The Alexander & Baldwin Sugar Museum encompasses six exhibit rooms plus outdoor displays of plantation equipment.
The Geography Room
Explains how Maui's geography and weather patterns influenced the development of the sugar industry and presents information about the extensive irrigation system and network of deep wells developed by the plantations.
The Water Room
Shows how water was arduously brought from the island's windward slopes to the sunny central isthmus, and highlights the bravery of the men who accomplished this tremendous feat.
The Human Resources Room
Displays historical information about some of the pioneers who established Maui's modern sugar industry. Also includes artifacts, photos and documents (including labor contracts written in Hawaiian, Japanese and Chinese) showing the arrival of immigrant plantation workers from around the world.
The Plantation Room
Includes photos and fascinating exhibits showing the rich, multi-ethnic nature of plantation communities and plantation life, such as religious items, household artifacts and a scale model of a worker's camp house.

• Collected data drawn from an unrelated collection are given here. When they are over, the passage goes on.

/-! `readPi` -/

@[simp] theorem State.readPi_regs (s : State) (o : Nat) :
    (s.readPi o).2.regs = s.regs := by unfold State.readPi; split <;> (try split) <;> rfl
@[simp] theorem State.readPi_hi (s : State) (o : Nat) :
    (s.readPi o).2.hi = s.hi := by unfold State.readPi; split <;> (try split) <;> rfl
@[simp] theorem State.readPi_lo (s : State) (o : Nat) :
    (s.readPi o).2.lo = s.lo := by unfold State.readPi; split <;> (try split) <;> rfl
@[simp] theorem State.readPi_pc (s : State) (o : Nat) :
    (s.readPi o).2.pc = s.pc := by unfold State.readPi; split <;> (try split) <;> rfl
@[simp] theorem State.readPi_pending (s : State) (o : Nat) :
    (s.readPi o).2.pending = s.pending := by unfold State.readPi; split <;> (try split) <;> rfl
@[simp] theorem State.readPi_llBit (s : State) (o : Nat) :
    (s.readPi o).2.llBit = s.llBit := by unfold State.readPi; split <;> (try split) <;> rfl
@[simp] theorem State.readPi_cop2Latch (s : State) (o : Nat) :
    (s.readPi o).2.cop2Latch = s.cop2Latch := by unfold State.readPi; split <;> (try split) <;> rfl
@[simp] theorem State.readPi_cp0 (s : State) (o : Nat) :
    (s.readPi o).2.cp0 = s.cp0 := by unfold State.readPi; split <;> (try split) <;> rfl
@[simp] theorem State.readPi_mi (s : State) (o : Nat) :
    (s.readPi o).2.mi = s.mi := by unfold State.readPi; split <;> (try split) <;> rfl
@[simp] theorem State.readPi_ext (s : State) (o : Nat) :
    (s.readPi o).2.ext = s.ext := by unfold State.readPi; split <;> (try split) <;> rfl
@[simp] theorem State.readPi_pi (s : State) (o : Nat) :
    (s.readPi o).2.pi = s.pi := by unfold State.readPi; split <;> (try split) <;> rfl
@[simp] theorem State.readPi_dmaInflight (s : State) (o : Nat) :
    (s.readPi o).2.dmaInflight = s.dmaInflight := by unfold State.readPi; split <;> (try split) <;> rfl
@[simp] theorem State.readPi_ram (s : State) (o : Nat) :
    (s.readPi o).2.ram = s.ram := by unfold State.readPi; split <;> (try split) <;> rfl
@[simp] theorem State.readPi_rom (s : State) (o : Nat) :
    (s.readPi o).2.rom = s.rom := by unfold State.readPi; split <;> (try split) <;> rfl
@[simp] theorem State.readPi_bootRom (s : State) (o : Nat) :
    (s.readPi o).2.bootRom = s.bootRom := by unfold State.readPi; split <;> (try split) <;> rfl
@[simp] theorem State.readPi_params (s : State) (o : Nat) :
    (s.readPi o).2.params = s.params := by unfold State.readPi; split <;> (try split) <;> rfl
@[simp] theorem State.readPi_schedule (s : State) (o : Nat) :
    (s.readPi o).2.schedule = s.schedule := by unfold State.readPi; split <;> (try split) <;> rfl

Maps of the Hawaiian Commercial & Sugar Co. (HC&S), Maui Agricultural Co. (MACo) and Pioneer Mill Company (PMCo) plantation camps are available to view (by appointment only), along with a registry form for former camp residents or their families to fill out. See Plantation Camp Registry
"From Cane to Sugar", a video presentation created by award-winning filmmaker Edgy Lee shows how cane is processed into sugar.
The Field Work Room
Depicts plantation workers in the fields and includes displays of surveying equipment, a cane knife, and typical items used by field workers such as a "kau kau tin" (lunch pail). A mannequin shows a Japanese woman's complete field work outfit.
The Mill Room
Offers several interactive displays including a 1915 locomotive bell, a "Cuban" sugar mill and an impressive working scale model of cane-crushing machinery. A narrative with special lighting and sound effects accompanies the operation of the model.
Visitors can get a close-up look at some of the intriguing equipment and items used by sugar plantations and plantation workers, such as a Cleveland Model J36 trench digger, an outdoor Portuguese oven built in the 1920s, a "bull gear" approximately 11 feet in diameter, a cane hauler, vintage Caterpillar tractors, and a cane grab large enough for a child to walk under without bending.
One thing you likely won't see at the Sugar Museum is its most prized artifact. The historic steam locomotive known as the "Claus Spreckels." The Claus was in the service of Kahului Railroad for 47 years, from 1882 to 1929, hauling sugar, other cargo and passengers.